What impacts might climate change have on Chesapeake Bay oysters? Photo via

Editor's note: This is the sixth excerpt from the National Parks Conservation Association's latest report on how climate change is impacting national parks. This section focuses on how climate change is impacting the Chesapeake Bay in general, and oysters specifically. Home to the Captain John Smith Chesapeake National Historic Trail, the health of the bay is being imperiled by the impact of climate change. The entire report can be found at this page.

Whether you call them Eastern oysters, American oysters, Rappahannock oysters, or simply “white gold,” the iconic shellfish plucked from the Chesapeake Bay are a salty delicacy that some think is best served with a dash of horseradish and a squirt of lemon juice. Sadly, it’s a delicacy that is not as abundant as it once was. The Chesapeake once harbored oyster beds so rich and bountiful that they formed reefs. That was the case in 1608 when Capt. John Smith explored the bay and found oysters so thick that ships could run aground on them. The Chesapeake Bay Gateways Network, administered by the National Park System, was established in 2006 to help preserve the rich cultural and natural history of the Bay, including its oystering heritage.

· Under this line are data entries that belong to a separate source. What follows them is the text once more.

/-- PDK_COMPUTATION_DONE (R240, R241, R263, R265 … R269): the computation took `ns`; `fault`: the comparator found a mismatch,
an inexact division or a failed inverse check, or missed its test output. -/
def Dev.pdkDone (d : Dev) (g : Grade) (ns : Nat) (fault : Bool) : Dev :=
  let d := d.pdkTake g
  match d.pdk.cycle with
  | none => d
  | some n =>
    if ¬ d.pdk.busy ∨ ¬ d.pdk.taken ∨ (d.pdk.epoch = d.r Reg.EPK_NOW ∧ d.pdkWaits g) then d
    else
      let t := min ns (d.tcalcMax g)
      let d := d.reach (d.countAt (d.r Reg.EPK_ORIGIN + d.pdk.epoch * d.te + 10000 + t))
      let d := ((d.w Reg.PDK_TCALC t).wmax Reg.PDK_TCALC_MAX t).w Reg.PDK_CYCLE n
      let d := { d with pdk := { d.pdk with busy := false } }
      let st := d.r Reg.PDK_STAT_STATE
      let d := if fault then d.codedFault g
        else if st = 2 then ((d.pdkCompute g n).showPstop g).handCaps g
        else if st = 1 then { d with pdk := { d.pdk with selfCycles := d.pdk.selfCycles + 1 } }
        else d
      let ctrl := d.mw 0xB1_A014
      let d := if !fault ∧ (st = 1 ∨ st = 2) ∧ bitOf ctrl 16 then
          { d with pdk := { d.pdk with sig := some (n, n % 32768 * 2 ^ 17 + (bits ctrl 0 16 + n % 1021) % 2 ^ 17) } } else d
      d.pdkPublish

/-- Meaning of PDK_COMPUTATION_DONE. -/
def execPdkComputationDone (ns : Nat) (fault : Bool) (s : State) : Host.Outcome State Fault Refusal :=
  ok s (fun g d => (d.pdkDone g ns fault).pins)

/-- PDK_AUTO_RELEASE (R263): the arm cap has been above 0 for RESTART_DWELL cycles and every latched cause allows it; the
request is granted at the end of the cycle that placed it when that found no cause. -/
def Dev.pdkAuto (d : Dev) (g : Grade) (a : Nat) : Dev :=
  let cause := d.r (Reg.ARM_STAT_CAUSE a)
  if !(d.armsOn g).contains a ∨ d.r Reg.PDK_STAT_STATE ≠ 2 ∨ !d.b (Reg.ARM_STAT_PSTOP a) ∨ !bitOf (d.armWord a 0) 13 ∨
      cause &&& 0x19E ≠ 0 ∨ Tab.look 0 a d.pdk.capRun < max 1 (bits (d.armWord a 8) 0 16) then d
  else
    let d := d.w (Reg.ARM_STAT_REL_PENDING a) 1
    let d := { d with pdk := { d.pdk with relCycle := Tab.put a ((d.pdk.cycle.getD 0)) d.pdk.relCycle } }
    if Tab.look 0 a d.pdk.present = 0 ∧ 2 ≤ d.pdk.runCycles ∧ ¬ d.pdk.busy then ((d.pstopRelease a).showPstop g).handCaps g
    else d

/-- Meaning of PDK_AUTO_RELEASE. -/
def execPdkAutoRelease (arm : Fin 16) (s : State) : Host.Outcome State Fault Refusal :=
  ok s (fun g d => d.pdkAuto g arm.val)

/-- PDK_SELFTEST_END (R243): after two SELFTEST cycles the monitor enters RUN. -/
def Dev.pdkSelftestEnd (d : Dev) : Dev :=
  if d.r Reg.PDK_STAT_STATE = 1 ∧ 2 ≤ d.pdk.selfCycles then
    ({ d with pdk := { d.pdk with runCycles := 0 } }).w Reg.PDK_STAT_STATE 2
  else d

/-- Meaning of PDK_SELFTEST_END. -/
def execPdkSelftestEnd (s : State) : Host.Outcome State Fault Refusal := ok s (fun _ d => d.pdkSelftestEnd)

/-! ### Commands (R270, R271) -/

/-- The cycle number as two words. -/
def Dev.pdkCycleWords (d : Dev) : List Nat := [d.regWord 0x50_0010, d.regWord 0x50_0014]

/-- Meaning of PDK_INFO. -/
def execPdkInfo (p : Packet) (s : State) : Host.Outcome State Fault Refusal :=
  ok s (fun g d => d.runPacket g { opcode := 0x500, need := needN 0 } p (fun d _ =>
    (d, .ok ([0x50_0000, 0x50_0004, 0x50_0008, 0x50_000C, 0x50_0018, 0x50_001C].map d.regWord ++ d.pdkCycleWords))))

/-- Meaning of PDK_ARM_READ. -/
def execPdkArmRead (p : Packet) (s : State) : Host.Outcome State Fault Refusal :=
  ok s (fun g d => d.runPacket g
    { opcode := 0x501, need := needN 1, replyLen := fun _ => 10,
      fitted := fun g ps => decide (ps.getD 0 0 < armsOf g) || decide (16 ≤ ps.getD 0 0) } p (fun d ps =>
    let a := ps.getD 0 0
    if 16 ≤ a then (d, .badParam 2)
    else (d, .ok ([0, 4, 8, 12, 16].map (fun o => d.regWord (0x50_0100 + 0x20 * a + o)) ++ d.pdkCycleWords))))

/-- Meaning of PDK_INTR_READ. -/
def execPdkIntrRead (p : Packet) (s : State) : Host.Outcome State Fault Refusal :=
  ok s (fun g d => d.runPacket g
    { opcode := 0x502, need := needN 2, replyLen := fun ps => 5 + 8 * ps.getD 1 0,
      fitted := fun g ps => decide (ps.getD 0 0 < intrudersOf g) || decide (64 ≤ ps.getD 0 0) } p (fun d ps =>
    match rangeBad (ps.getD 0 0) (ps.getD 1 0) 64 64 with
    | some w => (d, .badParam w)
    | none => (d, .ok (d.pdkCycleWords ++ Mem.words d.mem (0x52_0000 + 0x20 * ps.getD 0 0) (8 * ps.getD 1 0)))))

/-- Meaning of PDK_PADDOCK_READ. -/
def execPdkPaddockRead (p : Packet) (s : State) : Host.Outcome State Fault Refusal :=
  ok s (fun g d => d.runPacket g { opcode := 0x503, need := needN 1, replyLen := fun _ => 6 } p (fun d ps =>
    if 32 ≤ ps.getD 0 0 then (d, .badParam 2)
    else (d, .ok (d.regWord (0x50_0400 + 4 * ps.getD 0 0) :: d.pdkCycleWords))))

Today, Chesapeake Bay’s oyster population is estimated to be less than one percent of what it was in the 1800s. Although natural oyster beds can still be found in the Chesapeake, their dramatic decline over the years due to pollution, over-harvesting, and disease has had a far-reaching effect on the overall health of Chesapeake Bay. Oysters filter water, feeding on algae and removing pollutants, sediments, and excess nutrients from the water column. Fewer oysters means less water-cleansing by these miniature filtration systems. Once there were enough oysters in the Chesapeake Bay, whose overall watershed represents the country’s largest estuary, to filter all the bay water in as little as a week; these days it takes the resident oysters a year to accomplish the same task. And now climate change has been added to the stresses affecting the oysters. Warming bay waters associated with climate change, particularly in winter months, are responsible for the survival and virulence of a parasite that is killing the oysters.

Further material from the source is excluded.